▶ _Task brief_
Look through the listing below for lines containing the word "leaves". State only their number.
====
-- ==== Sys2Proof/Laws/State.lean ====
section
/-! SUPPORT. One lemma per field per update of the shared operations over State: what each leaves as it was (by rfl), and what
reading after it gives. -/
namespace Sys2Proof.Machine
open Sys2Proof

/-! What `setReg` leaves as it was. -/

@[simp] theorem State.setReg_mem (s : State) (off : Nat) (v : BitVec 32) : (s.setReg off v).mem = s.mem := rfl
@[simp] theorem State.setReg_latch (s : State) (off : Nat) (v : BitVec 32) : (s.setReg off v).latch = s.latch := rfl
@[simp] theorem State.setReg_flt (s : State) (off : Nat) (v : BitVec 32) : (s.setReg off v).flt = s.flt := rfl
@[simp] theorem State.setReg_tim (s : State) (off : Nat) (v : BitVec 32) : (s.setReg off v).tim = s.tim := rfl
@[simp] theorem State.setReg_arr (s : State) (off : Nat) (v : BitVec 32) : (s.setReg off v).arr = s.arr := rfl
@[simp] theorem State.setReg_die (s : State) (off : Nat) (v : BitVec 32) : (s.setReg off v).die = s.die := rfl
@[simp] theorem State.setReg_phys (s : State) (off : Nat) (v : BitVec 32) : (s.setReg off v).phys = s.phys := rfl
@[simp] theorem State.setReg_grade56 (s : State) (off : Nat) (v : BitVec 32) : (s.setReg off v).grade56 = s.grade56 := rfl
@[simp] theorem State.setReg_coreDis (s : State) (off : Nat) (v : BitVec 32) : (s.setReg off v).coreDis = s.coreDis := rfl
@[simp] theorem State.setReg_te (s : State) (off : Nat) (v : BitVec 32) : (s.setReg off v).te = s.te := rfl
@[simp] theorem State.setReg_ms (s : State) (off : Nat) (v : BitVec 32) : (s.setReg off v).ms = s.ms := rfl
@[simp] theorem State.setReg_net (s : State) (off : Nat) (v : BitVec 32) : (s.setReg off v).net = s.net := rfl
@[simp] theorem State.setReg_syn (s : State) (off : Nat) (v : BitVec 32) : (s.setReg off v).syn = s.syn := rfl
@[simp] theorem State.setReg_tm (s : State) (off : Nat) (v : BitVec 32) : (s.setReg off v).tm = s.tm := rfl
@[simp] theorem State.setReg_fh (s : State) (off : Nat) (v : BitVec 32) : (s.setReg off v).fh = s.fh := rfl
@[simp] theorem State.setReg_sig (s : State) (off : Nat) (v : BitVec 32) : (s.setReg off v).sig = s.sig := rfl
@[simp] theorem State.setReg_rad (s : State) (off : Nat) (v : BitVec 32) : (s.setReg off v).rad = s.rad := rfl
@[simp] theorem State.setReg_hst (s : State) (off : Nat) (v : BitVec 32) : (s.setReg off v).hst = s.hst := rfl
@[simp] theorem State.setReg_acct (s : State) (off : Nat) (v : BitVec 32) : (s.setReg off v).acct = s.acct := rfl
@[simp] theorem State.setReg_aud (s : State) (off : Nat) (v : BitVec 32) : (s.setReg off v).aud = s.aud := rfl
@[simp] theorem State.setReg_sp (s : State) (off : Nat) (v : BitVec 32) : (s.setReg off v).sp = s.sp := rfl
@[simp] theorem State.setReg_srv (s : State) (off : Nat) (v : BitVec 32) : (s.setReg off v).srv = s.srv := rfl
@[simp] theorem State.setReg_own (s : State) (off : Nat) (v : BitVec 32) : (s.setReg off v).own = s.own := rfl
@[simp] theorem State.setReg_boot (s : State) (off : Nat) (v : BitVec 32) : (s.setReg off v).boot = s.boot := rfl
@[simp] theorem State.setReg_clk (s : State) (off : Nat) (v : BitVec 32) : (s.setReg off v).clk = s.clk := rfl
@[simp] theorem State.setReg_pwr (s : State) (off : Nat) (v : BitVec 32) : (s.setReg off v).pwr = s.pwr := rfl
@[simp] theorem State.setReg_pins (s : State) (off : Nat) (v : BitVec 32) : (s.setReg off v).pins = s.pins := rfl
@[simp] theorem State.setReg_img (s : State) (off : Nat) (v : BitVec 32) : (s.setReg off v).img = s.img := rfl
@[simp] theorem State.setReg_out (s : State) (off : Nat) (v : BitVec 32) : (s.setReg off v).out = s.out := rfl
@[simp] theorem State.setReg_free (s : State) (off : Nat) (v : BitVec 32) : (s.setReg off v).free = s.free := rfl
@[simp] theorem State.setReg_pending (s : State) (off : Nat) (v : BitVec 32) : (s.setReg off v).pending = s.pending := rfl
@[simp] theorem State.setReg_readByte_ (s : State) (off : Nat) (v : BitVec 32) (y : Nat) : (s.setReg off v).readByte y = s.readByte y := rfl
@[simp] theorem State.setReg_live_ (s : State) (off : Nat) (v : BitVec 32) : (s.setReg off v).live = s.live := rfl
@[simp] theorem State.setReg_arrOf_ (s : State) (off : Nat) (v : BitVec 32) (j : Nat) : (s.setReg off v).arrOf j = s.arrOf j := rfl
@[simp] theorem State.setReg_src_ (s : State) (off : Nat) (v : BitVec 32) (j : Nat) : (s.setReg off v).src j = s.src j := rfl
====
▶ _Written response_
2